Design Quality Audit combines the skills of experienced architects and powerful architectural analysis tools to assess overall architecture in terms of modularity and hierarchy, thus rounding out a complete picture of the health of the software. It includes an analysis of how the architecture affects maintainability and identifies potential risk areas that are candidates for code refactoring. Metrics such as Open Source vs. Proprietary Code, Number and Ratio of Classes and Methods and File Interdependencies are used to quantify how the code has been designed.

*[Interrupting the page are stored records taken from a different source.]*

-- ==== Sys2Proof/Config.lean ====
section
/-! DEFINITION. The implementation parameters of 00_scope.md R9 (plain data, arbitrary in every statement), the two
configurations the spec names, and the free values: constants without a body. -/

namespace Sys2Proof

/-- Where the displayed value comes from: one display variant shows `rd_temp`, the other "an independent counter"
(47_companion_agents.md R195). -/
inductive DisplaySource where
  | reading
  | counter
deriving DecidableEq, Repr, Inhabited

/-- The parameters of R9, "which the model takes as arguments"; `cntW` is R20's `CNT_W`, and `display` is the display
variant of R195, a parameter of the companion agent. -/
structure Params where
  /-- `TICK_W`: width in bits of `tick` and `t_start`. -/
  tickW : Nat
  /-- One tick lasts `TICK_NUM / TICK_DEN` microseconds. -/
  tickNum : Nat
  tickDen : Nat
  /-- `THRESH_US`: bit threshold in microseconds. -/
  threshUs : Nat
  /-- `HOLD_CYCLES`: enabled cycles the line is driven LOW. -/
  holdCycles : Nat
  /-- `POLL_BUDGET`: iteration budget of every wait. -/
  pollBudget : Nat
  /-- `HAS_PREEMPTOR`: when false, `pre_req` is tied to 0. -/
  hasPreemptor : Bool
  /-- `CNT_W`: width in bits of `poll_cnt` and `hold_cnt` (R20, D22). -/
  cntW : Nat
  display : DisplaySource
deriving DecidableEq, Repr

/-- The reference configuration REF of R9 (D28). `CNT_W` = 15 is the least width R20 allows (2^15 > 18000).
DESIGN CHOICE for `cntW` and `display` (log entries 2 and 3). -/
def Params.ref : Params where
  tickW := 32
  tickNum := 1
  tickDen := 1
  threshUs := 45
  holdCycles := 18000
  pollBudget := 1000
  hasPreemptor := true
  cntW := 15
  display := .reading

/-- The toy configuration TINY of R9 (D28), "small enough for cycle-by-cycle traces". -/
def Params.tiny : Params where
  tickW := 4
  tickNum := 1
  tickDen := 1
  threshUs := 3
  holdCycles := 2
  pollBudget := 6
  hasPreemptor := true
  cntW := 3
  display := .reading

/-! Free values (log entries 1 and 13): nothing in Lean can evaluate them, so what is proved holds for every value. -/

/-- The value of `rst` at the edge numbered by the argument, once the stimulus list of State is used up (R40). -/
opaque Config.freeRst : Nat → Bool

/-- The value of `start` at that edge (R32, R40). -/
opaque Config.freeStart : Nat → Bool

/-- The value of `line_in` at that edge (R40 (a); 93 U10). -/
opaque Config.freeLine : Nat → Level

/-- The value of `tick` at that edge, before it is cut to `TICK_W` bits (R40 (b); 93 U2). -/
opaque Config.freeTick : Nat → Nat

/-- The value of `pre_req` at that edge (R40 (c); 93 U7, U13). -/
opaque Config.freePreReq : Nat → Bool

/-- Whether a granted display firing acts in that cycle (R190; 93 U13). -/
opaque Config.freeFire : Nat → Bool

/-- The "independent counter" that one display variant shows (R195; 93 U9), by edge number. -/
opaque Config.displayCounter : Nat → Nat

/-- The digit to segment-mask table, "a parameter of the display" (R194; 93 U8), read at the digits 0 to 9. -/
opaque Config.segmentMask : Nat → BitVec 7

/-- What a tens digit above 9 puts on the segment lines: "any value" (93 U4), by edge number. -/
opaque Config.freeSegments : Nat → BitVec 7

end Sys2Proof
end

A great architecture can have a poor implementation, and vice versa, so it’s important to dig into the quality of the code. Ideally, the proprietary code is well written and the open source components are up to date and well supported by the community. The quality of code greatly affects the economic aspect of the product. An unhealthy code with lots of bugs would decrease developer’s productivity as he has to spend more time fixing those bugs. Had the code been architecturally sound, this time could have been used to develop new features. It directly affects the revenue generation and optionality for new businesses. Moreover, the safety of an unhealthy code would always remain a question and would result in decreased cyber reliance of the product.
It is therefore important to understand the holistic risk when evaluating software assets in M&A. Poor quality design and unhealthy code can slow integration, impede fixing and improving software whereas healthy code can increase developer’s efficiency, cost reduction and enhance safety.